—¿Qué es esto? ¡Pa gritar a la plaza de la Cebada! ¡A ver si va a poder ser que te calles y no metas el remo!

La Pechuguita intervino a su vez:

—¡Mujer! ¡no eres tú nadie chillando! ¿Qué mosca te ha picao!

—¡Que qué mosca me ha picao! ¡Que el Serranito es mío, mío y mío, y na más que mío, y no me da la pajolera gana que venga ninguna señora con su pan comío a camelármelo! ¿estás tú?—Calló un instante, roja de ira, y luego, con risa epiléptica y voz chirriante, ahogándose de coraje, siguió:—¡Señoras! ¡señoras! ¡Ja! ¡Ja! ¡Aparte usted, hija, que me tizno! ¡Señoras! ¡Y luego, en cuantito que ven unos pantalones!... ¡catapum! ¡adiós, señorío! ¡Señoras! ¡me río yo de tantismo señorío! ¡Más señora soy yo, que me lo gano con mi cuerpo pa gastármelo con un hombre a quien quiero, que otras que yo me sé, que andan por ahí presumiendo pa luego venir a quitarnos lo nuestro!... Pues...

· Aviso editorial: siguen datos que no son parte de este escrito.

theorem test_jz_V126 : goes [0xCA, 0x00, 0x20] { f := fl 0 1 0 0 0, pc := 0x1000 }
    (fun t => t.f = fl 0 1 0 0 0 ∧ t.pc = 0x2000) = true := by decide

theorem test_jnc_V127 : goes [0xD2, 0x00, 0x20] { f := fl 0 0 0 0 0, pc := 0x1000 }
    (fun t => t.f = fl 0 0 0 0 0 ∧ t.pc = 0x2000) = true := by decide

theorem test_jnc_V128 : goes [0xD2, 0x00, 0x20] { f := fl 0 0 0 0 1, pc := 0x1000 }
    (fun t => t.f = fl 0 0 0 0 1 ∧ t.pc = 0x1003) = true := by decide

theorem test_jc_V129 : goes [0xDA, 0x00, 0x20] { f := fl 0 0 0 0 0, pc := 0x1000 }
    (fun t => t.f = fl 0 0 0 0 0 ∧ t.pc = 0x1003) = true := by decide

theorem test_jc_V130 : goes [0xDA, 0x00, 0x20] { f := fl 0 0 0 0 1, pc := 0x1000 }
    (fun t => t.f = fl 0 0 0 0 1 ∧ t.pc = 0x2000) = true := by decide

theorem test_jpo_V131 : goes [0xE2, 0x00, 0x20] { f := fl 0 0 0 0 0, pc := 0x1000 }
    (fun t => t.f = fl 0 0 0 0 0 ∧ t.pc = 0x2000) = true := by decide

theorem test_jpo_V132 : goes [0xE2, 0x00, 0x20] { f := fl 0 0 0 1 0, pc := 0x1000 }
    (fun t => t.f = fl 0 0 0 1 0 ∧ t.pc = 0x1003) = true := by decide

theorem test_jpe_V133 : goes [0xEA, 0x00, 0x20] { f := fl 0 0 0 0 0, pc := 0x1000 }
    (fun t => t.f = fl 0 0 0 0 0 ∧ t.pc = 0x1003) = true := by decide

theorem test_jpe_V134 : goes [0xEA, 0x00, 0x20] { f := fl 0 0 0 1 0, pc := 0x1000 }
    (fun t => t.f = fl 0 0 0 1 0 ∧ t.pc = 0x2000) = true := by decide

theorem test_jp_V135 : goes [0xF2, 0x00, 0x20] { f := fl 0 0 0 0 0, pc := 0x1000 }
    (fun t => t.f = fl 0 0 0 0 0 ∧ t.pc = 0x2000) = true := by decide

theorem test_jp_V136 : goes [0xF2, 0x00, 0x20] { f := fl 1 0 0 0 0, pc := 0x1000 }
    (fun t => t.f = fl 1 0 0 0 0 ∧ t.pc = 0x1003) = true := by decide

theorem test_jm_V137 : goes [0xFA, 0x00, 0x20] { f := fl 0 0 0 0 0, pc := 0x1000 }
    (fun t => t.f = fl 0 0 0 0 0 ∧ t.pc = 0x1003) = true := by decide

theorem test_jm_V138 : goes [0xFA, 0x00, 0x20] { f := fl 1 0 0 0 0, pc := 0x1000 }
    (fun t => t.f = fl 1 0 0 0 0 ∧ t.pc = 0x2000) = true := by decide

theorem test_call_V140 : goes [0xCD, 0x00, 0x20] { pc := 0x1000, calls := [0x0500] }
    (fun t => t.callstack = [0x1003, 0x0500] ∧ t.f = fl 0 0 0 0 0 ∧ t.pc = 0x2000) = true := by decide

theorem test_call_V142 : faults [0xCD, 0x00, 0x20] { pc := 0x1000, calls := List.replicate 100 0x0003 }
    (.stackOverflow (.pc 0x1000)) = true := by decide

theorem test_cnz_V144 : goes [0xC4, 0x00, 0x20] { f := fl 0 0 0 0 0, pc := 0x1000 }
    (fun t => t.callstack = [0x1003] ∧ t.f = fl 0 0 0 0 0 ∧ t.pc = 0x2000) = true := by decide

theorem test_cnz_V145 : goes [0xC4, 0x00, 0x20] { f := fl 0 1 0 0 0, pc := 0x1000 }
    (fun t => t.f = fl 0 1 0 0 0 ∧ t.pc = 0x1003) = true := by decide

theorem test_cz_V146 : goes [0xCC, 0x00, 0x20] { f := fl 0 0 0 0 0, pc := 0x1000 }
    (fun t => t.f = fl 0 0 0 0 0 ∧ t.pc = 0x1003) = true := by decide

theorem test_cz_V147 : goes [0xCC, 0x00, 0x20] { f := fl 0 1 0 0 0, pc := 0x1000 }
    (fun t => t.callstack = [0x1003] ∧ t.f = fl 0 1 0 0 0 ∧ t.pc = 0x2000) = true := by decide

theorem test_cnc_V148 : goes [0xD4, 0x00, 0x20] { f := fl 0 0 0 0 0, pc := 0x1000 }
    (fun t => t.callstack = [0x1003] ∧ t.f = fl 0 0 0 0 0 ∧ t.pc = 0x2000) = true := by decide

theorem test_cnc_V149 : goes [0xD4, 0x00, 0x20] { f := fl 0 0 0 0 1, pc := 0x1000 }
    (fun t => t.f = fl 0 0 0 0 1 ∧ t.pc = 0x1003) = true := by decide

theorem test_cc_V150 : goes [0xDC, 0x00, 0x20] { f := fl 0 0 0 0 0, pc := 0x1000 }
    (fun t => t.f = fl 0 0 0 0 0 ∧ t.pc = 0x1003) = true := by decide

theorem test_cc_V151 : goes [0xDC, 0x00, 0x20] { f := fl 0 0 0 0 1, pc := 0x1000 }
    (fun t => t.callstack = [0x1003] ∧ t.f = fl 0 0 0 0 1 ∧ t.pc = 0x2000) = true := by decide

theorem test_cpo_V152 : goes [0xE4, 0x00, 0x20] { f := fl 0 0 0 0 0, pc := 0x1000 }
    (fun t => t.callstack = [0x1003] ∧ t.f = fl 0 0 0 0 0 ∧ t.pc = 0x2000) = true := by decide

theorem test_cpo_V153 : goes [0xE4, 0x00, 0x20] { f := fl 0 0 0 1 0, pc := 0x1000 }
    (fun t => t.f = fl 0 0 0 1 0 ∧ t.pc = 0x1003) = true := by decide

theorem test_cpe_V154 : goes [0xEC, 0x00, 0x20] { f := fl 0 0 0 0 0, pc := 0x1000 }
    (fun t => t.f = fl 0 0 0 0 0 ∧ t.pc = 0x1003) = true := by decide

theorem test_cpe_V155 : goes [0xEC, 0x00, 0x20] { f := fl 0 0 0 1 0, pc := 0x1000 }
    (fun t => t.callstack = [0x1003] ∧ t.f = fl 0 0 0 1 0 ∧ t.pc = 0x2000) = true := by decide

theorem test_cp_V156 : goes [0xF4, 0x00, 0x20] { f := fl 0 0 0 0 0, pc := 0x1000 }
    (fun t => t.callstack = [0x1003] ∧ t.f = fl 0 0 0 0 0 ∧ t.pc = 0x2000) = true := by decide

theorem test_cp_V157 : goes [0xF4, 0x00, 0x20] { f := fl 1 0 0 0 0, pc := 0x1000 }
    (fun t => t.f = fl 1 0 0 0 0 ∧ t.pc = 0x1003) = true := by decide

theorem test_cm_V158 : goes [0xFC, 0x00, 0x20] { f := fl 0 0 0 0 0, pc := 0x1000 }
    (fun t => t.f = fl 0 0 0 0 0 ∧ t.pc = 0x1003) = true := by decide

theorem test_cm_V159 : goes [0xFC, 0x00, 0x20] { f := fl 1 0 0 0 0, pc := 0x1000 }
    (fun t => t.callstack = [0x1003] ∧ t.f = fl 1 0 0 0 0 ∧ t.pc = 0x2000) = true := by decide

theorem test_ret_V163 : goes [0xC9] { pc := 0x2005, calls := [0x1003, 0x0500] }
    (fun t => t.callstack = [0x0500] ∧ t.f = fl 0 0 0 0 0 ∧ t.pc = 0x1003) = true := by decide

theorem test_ret_V165 : faults [0xC9] { pc := 0x2005, sp := 0x2FFE, mem := [(0x2FFE, 0x34), (0x2FFF, 0x12)] }
    (.stackUnderflow (.pc 0x2005)) = true := by decide

theorem test_rnz_V166 : goes [0xC0] { f := fl 0 0 0 0 0, pc := 0x2005, calls := [0x1003] }
    (fun t => t.callstack = [] ∧ t.f = fl 0 0 0 0 0 ∧ t.pc = 0x1003) = true := by decide

theorem test_rnz_V167 : goes [0xC0] { f := fl 0 1 0 0 0, pc := 0x2005, calls := [0x1003] }
    (fun t => t.f = fl 0 1 0 0 0 ∧ t.pc = 0x2006) = true := by decide

theorem test_rz_V168 : goes [0xC8] { f := fl 0 0 0 0 0, pc := 0x2005, calls := [0x1003] }
    (fun t => t.f = fl 0 0 0 0 0 ∧ t.pc = 0x2006) = true := by decide

theorem test_rz_V169 : goes [0xC8] { f := fl 0 1 0 0 0, pc := 0x2005, calls := [0x1003] }
    (fun t => t.callstack = [] ∧ t.f = fl 0 1 0 0 0 ∧ t.pc = 0x1003) = true := by decide

theorem test_rnc_V170 : goes [0xD0] { f := fl 0 0 0 0 0, pc := 0x2005, calls := [0x1003] }
    (fun t => t.callstack = [] ∧ t.f = fl 0 0 0 0 0 ∧ t.pc = 0x1003) = true := by decide

theorem test_rnc_V171 : goes [0xD0] { f := fl 0 0 0 0 1, pc := 0x2005, calls := [0x1003] }
    (fun t => t.f = fl 0 0 0 0 1 ∧ t.pc = 0x2006) = true := by decide

theorem test_rc_V172 : goes [0xD8] { f := fl 0 0 0 0 0, pc := 0x2005, calls := [0x1003] }
    (fun t => t.f = fl 0 0 0 0 0 ∧ t.pc = 0x2006) = true := by decide

theorem test_rc_V173 : goes [0xD8] { f := fl 0 0 0 0 1, pc := 0x2005, calls := [0x1003] }
    (fun t => t.callstack = [] ∧ t.f = fl 0 0 0 0 1 ∧ t.pc = 0x1003) = true := by decide

theorem test_rpo_V174 : goes [0xE0] { f := fl 0 0 0 0 0, pc := 0x2005, calls := [0x1003] }
    (fun t => t.callstack = [] ∧ t.f = fl 0 0 0 0 0 ∧ t.pc = 0x1003) = true := by decide

theorem test_rpo_V175 : goes [0xE0] { f := fl 0 0 0 1 0, pc := 0x2005, calls := [0x1003] }
    (fun t => t.f = fl 0 0 0 1 0 ∧ t.pc = 0x2006) = true := by decide

theorem test_rpe_V176 : goes [0xE8] { f := fl 0 0 0 0 0, pc := 0x2005, calls := [0x1003] }
    (fun t => t.f = fl 0 0 0 0 0 ∧ t.pc = 0x2006) = true := by decide

theorem test_rpe_V177 : goes [0xE8] { f := fl 0 0 0 1 0, pc := 0x2005, calls := [0x1003] }
    (fun t => t.callstack = [] ∧ t.f = fl 0 0 0 1 0 ∧ t.pc = 0x1003) = true := by decide

theorem test_rp_V178 : goes [0xF0] { f := fl 0 0 0 0 0, pc := 0x2005, calls := [0x1003] }
    (fun t => t.callstack = [] ∧ t.f = fl 0 0 0 0 0 ∧ t.pc = 0x1003) = true := by decide

theorem test_rp_V179 : goes [0xF0] { f := fl 1 0 0 0 0, pc := 0x2005, calls := [0x1003] }
    (fun t => t.f = fl 1 0 0 0 0 ∧ t.pc = 0x2006) = true := by decide

theorem test_rm_V180 : goes [0xF8] { f := fl 0 0 0 0 0, pc := 0x2005, calls := [0x1003] }
    (fun t => t.f = fl 0 0 0 0 0 ∧ t.pc = 0x2006) = true := by decide

theorem test_rm_V181 : goes [0xF8] { f := fl 1 0 0 0 0, pc := 0x2005, calls := [0x1003] }
    (fun t => t.callstack = [] ∧ t.f = fl 1 0 0 0 0 ∧ t.pc = 0x1003) = true := by decide

theorem test_pchl_V184 : goes [0xE9] { regs := [(.h, 0x20), (.l, 0x40)], pc := 0x1000 }
    (fun t => t.f = fl 0 0 0 0 0 ∧ t.pc = 0x2040) = true := by decide

theorem test_rst_V186 : goes [0xCF] { pc := 0x2000 }
    (fun t => t.callstack = [0x2001] ∧ t.f = fl 0 0 0 0 0 ∧ t.pc = 0x0008) = true := by decide

theorem test_rst_V193 : faults [0xFF] { pc := 0x2000, calls := List.replicate 100 0x0003 }
    (.stackOverflow (.pc 0x2000)) = true := by decide

theorem test_push_V198 : goes [0xF5] { regs := [(.a, 0x80)], f := fl 1 1 1 1 1, sp := 0x3000 }
    (fun t => t.sp = 0x2FFE ∧ t.byteAt 0x2FFE = 0xD5 ∧ t.byteAt 0x2FFF = 0x80 ∧ t.f = fl 1 1 1 1 1
      ∧ t.pc = 0x0101) = true := by decide

theorem test_push_V200 : faults [0xC5] { regs := [(.b, 0x12), (.c, 0x34)], sp := 0x0001 }
    (.invalidMemoryAddress (.address (-1))) = true := by decide

theorem test_pop_V206 : goes [0xF1] { sp := 0x2FFE, mem := [(0x2FFE, 0x2A), (0x2FFF, 0x11)] }
    (fun t => t.reg .a = 0x11 ∧ t.sp = 0x3000 ∧ t.f = fl 0 0 0 0 0 ∧ t.pc = 0x0101) = true := by decide

theorem test_pop_V208 : faults [0xC1] { sp := 0xFFFF, mem := [(0xFFFF, 0x34)] }
    (.invalidMemoryAddress (.address 65536)) = true := by decide

theorem test_xthl_V209 : goes [0xE3]
      { regs := [(.h, 0x0B), (.l, 0x3C)], sp := 0x2FFE, mem := [(0x2FFE, 0xF0), (0x2FFF, 0x0D)] }
    (fun t => t.reg .h = 0x0D ∧ t.reg .l = 0xF0 ∧ t.byteAt 0x2FFE = 0x3C ∧ t.byteAt 0x2FFF = 0x0B
      ∧ t.f = fl 0 0 0 0 0 ∧ t.pc = 0x0101) = true := by decide

theorem test_xthl_V210 : faults [0xE3] { regs := [(.h, 0x0B), (.l, 0x3C)], sp := 0xFFFF }
    (.invalidMemoryAddress (.address 65536)) = true := by decide

theorem test_sphl_V211 : goes [0xF9] { regs := [(.h, 0x40), (.l, 0x00)] }
    (fun t => t.sp = 0x4000 ∧ t.f = fl 0 0 0 0 0 ∧ t.pc = 0x0101) = true := by decide

theorem test_in_V212 : goes [0xDB, 0x10] { ports := [(0x10, 0x7E)] }
    (fun t => t.reg .a = 0x7E ∧ t.f = fl 0 0 0 0 0 ∧ t.pc = 0x0102) = true := by decide

theorem test_in_V213 : goes [0xDB, 0xFF] { regs := [(.a, 0x55)] }
    (fun t => t.reg .a = 0x00 ∧ t.f = fl 0 0 0 0 0 ∧ t.pc = 0x0102) = true := by decide

theorem test_out_V214 : goes [0xD3, 0x01] { regs := [(.a, 0x55)] }
    (fun t => t.portRead 0x01 = 0x55 ∧ t.f = fl 0 0 0 0 0 ∧ t.pc = 0x0102) = true := by decide

theorem test_hlt_V216 : goes [0x76] {}
    (fun t => t.halted = true ∧ t.f = fl 0 0 0 0 0 ∧ t.pc = 0x0101) = true := by decide

theorem test_nop_V217 : goes [0x00] { f := fl 1 1 1 1 1 }
    (fun t => t.f = fl 1 1 1 1 1 ∧ t.pc = 0x0101) = true := by decide

theorem test_ei_V218 : faults [0xFB] {}
    (.unknownInstruction (.byte 0x0100 0xFB)) = true := by decide

theorem test_ei_V219 : goes [0xFB] { cfg := { Params.default with interruptOps := .nop } }
    (fun t => t.f = fl 0 0 0 0 0 ∧ t.pc = 0x0101) = true := by decide

theorem test_di_V220 : goes [0xF3] { cfg := { Params.default with interruptOps := .nop } }
    (fun t => t.f = fl 0 0 0 0 0 ∧ t.pc = 0x0101) = true := by decide

theorem test_rim_V221 : goes [0x20] { regs := [(.a, 0xFF)], cfg := { Params.default with interruptOps := .nop } }
    (fun t => t.reg .a = 0x00 ∧ t.f = fl 0 0 0 0 0 ∧ t.pc = 0x0101) = true := by decide

theorem test_sim_V222 : goes [0x30] { regs := [(.a, 0xFF)], cfg := { Params.default with interruptOps := .nop } }
    (fun t => t.f = fl 0 0 0 0 0 ∧ t.pc = 0x0101) = true := by decide

theorem test_undefined_V223 : faults [0x08] {}
    (.unknownInstruction (.byte 0x0100 0x08)) = true := by decide

theorem test_reset_instruction_R389 :
    goes [0xCB] { regs := [(.a, 0x12)], cfg := { Params.default with resetOpcode := some 0xCB } }
      (fun t => t.reg .a = 0x00 ∧ t.pc = 0x0000 ∧ t.mem = [] ∧ t.halted = true) = true := by decide

/-! ### The engine, the assembler, block mode -/

/-- 40_engine.md R173, R174: the budget comes before presence. -/
theorem test_budget_before_presence_R179 :
    faultOf (step { State.reset with steps := 1000000 }) = some (.stepLimitExceeded (.pc 0x0000))
      ∧ faultOf (step State.reset) = some (.missingReturn 0x0000) := by decide

/-- A run that has ended takes no further step (R177). -/
theorem test_halted_is_refused :
    (match step { State.reset with halted := true } with | .refused w => decide (w = .runEnded) | _ => false) = true := by
  decide

/-- The host's placing of a word, and the step that runs it. -/
theorem test_withFetchWord_runs :
    (nextOf (step (State.reset.withFetchWord 16 0x053E))).map (fun t => (t.reg .a, t.pc)) = some (0x05, 0x0002) := by decide

/-- 35_assembler.md R131 to R134, the errors of section 8.2 of 95_test_vectors.md. -/
theorem test_validator_errors :
    validate Params.default "MOV".toList "A B".toList [] = .error { kind := .missingSeparator, pos := 0 }
      ∧ validate Params.default "MOV".toList "A,Z".toList [] = .error { kind := .invalidRegister ['Z'], pos := 2 }
      ∧ validate Params.default "FOO".toList [] []
          = .error { kind := .unknownInstruction (.word "FOO".toList), pos := 0 } := by decide

/-- The bytes and labels of a two-line program (R150, R155): `JMP X` before `X` is defined. -/
theorem test_assemble_forward_label :
    (match assemble State.reset "JMP X\nX: HLT".toList with
      | .ok (t, x) => decide (t.mem = [(0, 0xC3), (1, 0x03), (3, 0x76)] ∧ t.istart = [0, 3] ∧ x.labels = [(['X'], 3)])
      | .error _ => false) = true := by decide

/-- Pass 1 validates nothing else (R150): an operand error on line 1 comes before an `ORG` outside the memory map. -/
theorem test_org_map_is_checked_in_pass_two :
    let s := State.initial { Params.default with memMapHi := 0x7FFF }
    (match assemble s "MVI A,5H\nORG 8000H".toList with
      | .ok _ => false
      | .error e => decide (e.kind = .syntaxError .immediate8 2 ∧ e.lineNo = 1)) = true
      ∧ (match assemble s "ORG 8000H".toList with
        | .ok _ => false
        | .error e => decide (e.kind = .invalidMemoryAddress (.address 0x8000))) = true := by decide

/-- A state in block mode. -/
def inBlock (b : BlockRun) : State := { State.reset with block := some b }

Joselete cortó airado, empuñando una botella en ademán de tirársela a la cabeza:

—¡A ver si va a poder ser que te calles, burra, o te rompo los morros de un botellazo!

Y como rezongando siempre, la prójima obedeciera, se encaró galante y rendido con Nieves:

—¡Qué van a mirar estos ojitos de sol al banderillero, teniendo al matador mochales por ellos! ¿Verdad, lucero?—e inclinándose hacia ella, intentó robar un beso a los labios de grana.

Pero Nieves, echándose hacia atrás rápidamente, rehuyó la caricia, y ni corta ni perezosa le plantó una bofetada:

—¡Quieto!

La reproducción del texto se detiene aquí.